As a kindergarten teacher, Nick Windschitl knows how to handle little kids.
But he had no experience with children who could fit in the palm of his hand.
Not until August -- when his wife, Sara, gave birth to their twin daughters, Bryn and Nora, three months premature.
Bryn weighed just 1 pound, 4 ounces. Nora weighed 2 pounds. Both were whisked off to the newborn intensive-care unit at Children's Hospital in Minneapolis.
For the next 98 days, Nick and Sara found themselves in an alternative universe they called Preemie Land, where newborn poop was cause for celebration and nurses inserted tiny needles into veins the size of thread.
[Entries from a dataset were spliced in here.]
@[simp] theorem modLocket_pending (s : State) (f : Locket → Locket) : (s.modLocket f).pending = s.pending := rfl
@[simp] theorem modLocket_out (s : State) (f : Locket → Locket) : (s.modLocket f).out = s.out := rfl
@[simp] theorem modLocket_free (s : State) (f : Locket → Locket) : (s.modLocket f).free = s.free := rfl
@[simp] theorem modLocket_time (s : State) (f : Locket → Locket) : (s.modLocket f).time = s.time := rfl
@[simp] theorem modLocket_power (s : State) (f : Locket → Locket) : (s.modLocket f).power = s.power := rfl
@[simp] theorem modLocket_cores (s : State) (f : Locket → Locket) : (s.modLocket f).cores = s.cores := rfl
@[simp] theorem modLocket_locket (s : State) (f : Locket → Locket) : (s.modLocket f).locket = f s.locket := rfl
@[simp] theorem modLocket_host (s : State) (f : Locket → Locket) : (s.modLocket f).host = s.host := rfl
@[simp] theorem modLocket_queues (s : State) (f : Locket → Locket) : (s.modLocket f).queues = s.queues := rfl
@[simp] theorem modLocket_events (s : State) (f : Locket → Locket) : (s.modLocket f).events = s.events := rfl
@[simp] theorem modLocket_counters (s : State) (f : Locket → Locket) : (s.modLocket f).counters = s.counters := rfl
@[simp] theorem modLocket_loader (s : State) (f : Locket → Locket) : (s.modLocket f).loader = s.loader := rfl
@[simp] theorem modLocket_facets (s : State) (f : Locket → Locket) : (s.modLocket f).facets = s.facets := rfl
@[simp] theorem modLocket_facetRam (s : State) (f : Locket → Locket) : (s.modLocket f).facetRam = s.facetRam := rfl
@[simp] theorem modLocket_collectors (s : State) (f : Locket → Locket) : (s.modLocket f).collectors = s.collectors := rfl
@[simp] theorem modLocket_near (s : State) (f : Locket → Locket) : (s.modLocket f).near = s.near := rfl
@[simp] theorem modLocket_hbm (s : State) (f : Locket → Locket) : (s.modLocket f).hbm = s.hbm := rfl
@[simp] theorem modLocket_flash (s : State) (f : Locket → Locket) : (s.modLocket f).flash = s.flash := rfl
@[simp] theorem modLocket_colls (s : State) (f : Locket → Locket) : (s.modLocket f).colls = s.colls := rfl
@[simp] theorem modLocket_pools (s : State) (f : Locket → Locket) : (s.modLocket f).pools = s.pools := rfl
@[simp] theorem modLocket_streams (s : State) (f : Locket → Locket) : (s.modLocket f).streams = s.streams := rfl
@[simp] theorem modLocket_search (s : State) (f : Locket → Locket) : (s.modLocket f).search = s.search := rfl
@[simp] theorem modLocket_fabric (s : State) (f : Locket → Locket) : (s.modLocket f).fabric = s.fabric := rfl
@[simp] theorem modLocket_learn (s : State) (f : Locket → Locket) : (s.modLocket f).learn = s.learn := rfl
@[simp] theorem modLocket_board (s : State) (f : Locket → Locket) : (s.modLocket f).board = s.board := rfl

@[simp] theorem modHost_pending (s : State) (f : HostIf → HostIf) : (s.modHost f).pending = s.pending := rfl
@[simp] theorem modHost_out (s : State) (f : HostIf → HostIf) : (s.modHost f).out = s.out := rfl
@[simp] theorem modHost_free (s : State) (f : HostIf → HostIf) : (s.modHost f).free = s.free := rfl
@[simp] theorem modHost_time (s : State) (f : HostIf → HostIf) : (s.modHost f).time = s.time := rfl
@[simp] theorem modHost_power (s : State) (f : HostIf → HostIf) : (s.modHost f).power = s.power := rfl
@[simp] theorem modHost_cores (s : State) (f : HostIf → HostIf) : (s.modHost f).cores = s.cores := rfl
@[simp] theorem modHost_locket (s : State) (f : HostIf → HostIf) : (s.modHost f).locket = s.locket := rfl
@[simp] theorem modHost_host (s : State) (f : HostIf → HostIf) : (s.modHost f).host = f s.host := rfl
@[simp] theorem modHost_queues (s : State) (f : HostIf → HostIf) : (s.modHost f).queues = s.queues := rfl
@[simp] theorem modHost_events (s : State) (f : HostIf → HostIf) : (s.modHost f).events = s.events := rfl
@[simp] theorem modHost_counters (s : State) (f : HostIf → HostIf) : (s.modHost f).counters = s.counters := rfl
@[simp] theorem modHost_loader (s : State) (f : HostIf → HostIf) : (s.modHost f).loader = s.loader := rfl
@[simp] theorem modHost_facets (s : State) (f : HostIf → HostIf) : (s.modHost f).facets = s.facets := rfl
@[simp] theorem modHost_facetRam (s : State) (f : HostIf → HostIf) : (s.modHost f).facetRam = s.facetRam := rfl
@[simp] theorem modHost_collectors (s : State) (f : HostIf → HostIf) : (s.modHost f).collectors = s.collectors := rfl
@[simp] theorem modHost_near (s : State) (f : HostIf → HostIf) : (s.modHost f).near = s.near := rfl
@[simp] theorem modHost_hbm (s : State) (f : HostIf → HostIf) : (s.modHost f).hbm = s.hbm := rfl
@[simp] theorem modHost_flash (s : State) (f : HostIf → HostIf) : (s.modHost f).flash = s.flash := rfl
@[simp] theorem modHost_colls (s : State) (f : HostIf → HostIf) : (s.modHost f).colls = s.colls := rfl
@[simp] theorem modHost_pools (s : State) (f : HostIf → HostIf) : (s.modHost f).pools = s.pools := rfl
@[simp] theorem modHost_streams (s : State) (f : HostIf → HostIf) : (s.modHost f).streams = s.streams := rfl
@[simp] theorem modHost_search (s : State) (f : HostIf → HostIf) : (s.modHost f).search = s.search := rfl
@[simp] theorem modHost_fabric (s : State) (f : HostIf → HostIf) : (s.modHost f).fabric = s.fabric := rfl
@[simp] theorem modHost_learn (s : State) (f : HostIf → HostIf) : (s.modHost f).learn = s.learn := rfl
@[simp] theorem modHost_board (s : State) (f : HostIf → HostIf) : (s.modHost f).board = s.board := rfl

@[simp] theorem modQueues_pending (s : State) (f : Queues → Queues) : (s.modQueues f).pending = s.pending := rfl
@[simp] theorem modQueues_out (s : State) (f : Queues → Queues) : (s.modQueues f).out = s.out := rfl
@[simp] theorem modQueues_free (s : State) (f : Queues → Queues) : (s.modQueues f).free = s.free := rfl
@[simp] theorem modQueues_time (s : State) (f : Queues → Queues) : (s.modQueues f).time = s.time := rfl
@[simp] theorem modQueues_power (s : State) (f : Queues → Queues) : (s.modQueues f).power = s.power := rfl
@[simp] theorem modQueues_cores (s : State) (f : Queues → Queues) : (s.modQueues f).cores = s.cores := rfl
@[simp] theorem modQueues_locket (s : State) (f : Queues → Queues) : (s.modQueues f).locket = s.locket := rfl
@[simp] theorem modQueues_host (s : State) (f : Queues → Queues) : (s.modQueues f).host = s.host := rfl
@[simp] theorem modQueues_queues (s : State) (f : Queues → Queues) : (s.modQueues f).queues = f s.queues := rfl
@[simp] theorem modQueues_events (s : State) (f : Queues → Queues) : (s.modQueues f).events = s.events := rfl
@[simp] theorem modQueues_counters (s : State) (f : Queues → Queues) : (s.modQueues f).counters = s.counters := rfl
@[simp] theorem modQueues_loader (s : State) (f : Queues → Queues) : (s.modQueues f).loader = s.loader := rfl
@[simp] theorem modQueues_facets (s : State) (f : Queues → Queues) : (s.modQueues f).facets = s.facets := rfl
@[simp] theorem modQueues_facetRam (s : State) (f : Queues → Queues) : (s.modQueues f).facetRam = s.facetRam := rfl
@[simp] theorem modQueues_collectors (s : State) (f : Queues → Queues) : (s.modQueues f).collectors = s.collectors := rfl
@[simp] theorem modQueues_near (s : State) (f : Queues → Queues) : (s.modQueues f).near = s.near := rfl
@[simp] theorem modQueues_hbm (s : State) (f : Queues → Queues) : (s.modQueues f).hbm = s.hbm := rfl
@[simp] theorem modQueues_flash (s : State) (f : Queues → Queues) : (s.modQueues f).flash = s.flash := rfl
@[simp] theorem modQueues_colls (s : State) (f : Queues → Queues) : (s.modQueues f).colls = s.colls := rfl
@[simp] theorem modQueues_pools (s : State) (f : Queues → Queues) : (s.modQueues f).pools = s.pools := rfl
@[simp] theorem modQueues_streams (s : State) (f : Queues → Queues) : (s.modQueues f).streams = s.streams := rfl
@[simp] theorem modQueues_search (s : State) (f : Queues → Queues) : (s.modQueues f).search = s.search := rfl
@[simp] theorem modQueues_fabric (s : State) (f : Queues → Queues) : (s.modQueues f).fabric = s.fabric := rfl
@[simp] theorem modQueues_learn (s : State) (f : Queues → Queues) : (s.modQueues f).learn = s.learn := rfl
@[simp] theorem modQueues_board (s : State) (f : Queues → Queues) : (s.modQueues f).board = s.board := rfl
The Minneapolis couple documented their journey, for friends and strangers alike, in an irreverent and intimate blog (thetwinschitls.wordpress.com), taking readers through the extraordinary world of neonatal medicine and culminating last week, when they finally brought the babies home, just in time for Thanksgiving.
"We have had one heck of a road," said Nick, a shaggy-haired 35-year-old, who once wore a T-shirt at the hospital saying: "I Make Twins, What's Your Superpower?" Now that the girls are home, he said, "we still have to pinch ourselves how lucky we are."
As Nick wrote on the hospital's website last week, "People who don't have preemies probably never think about prematurity ... and people who do never STOP."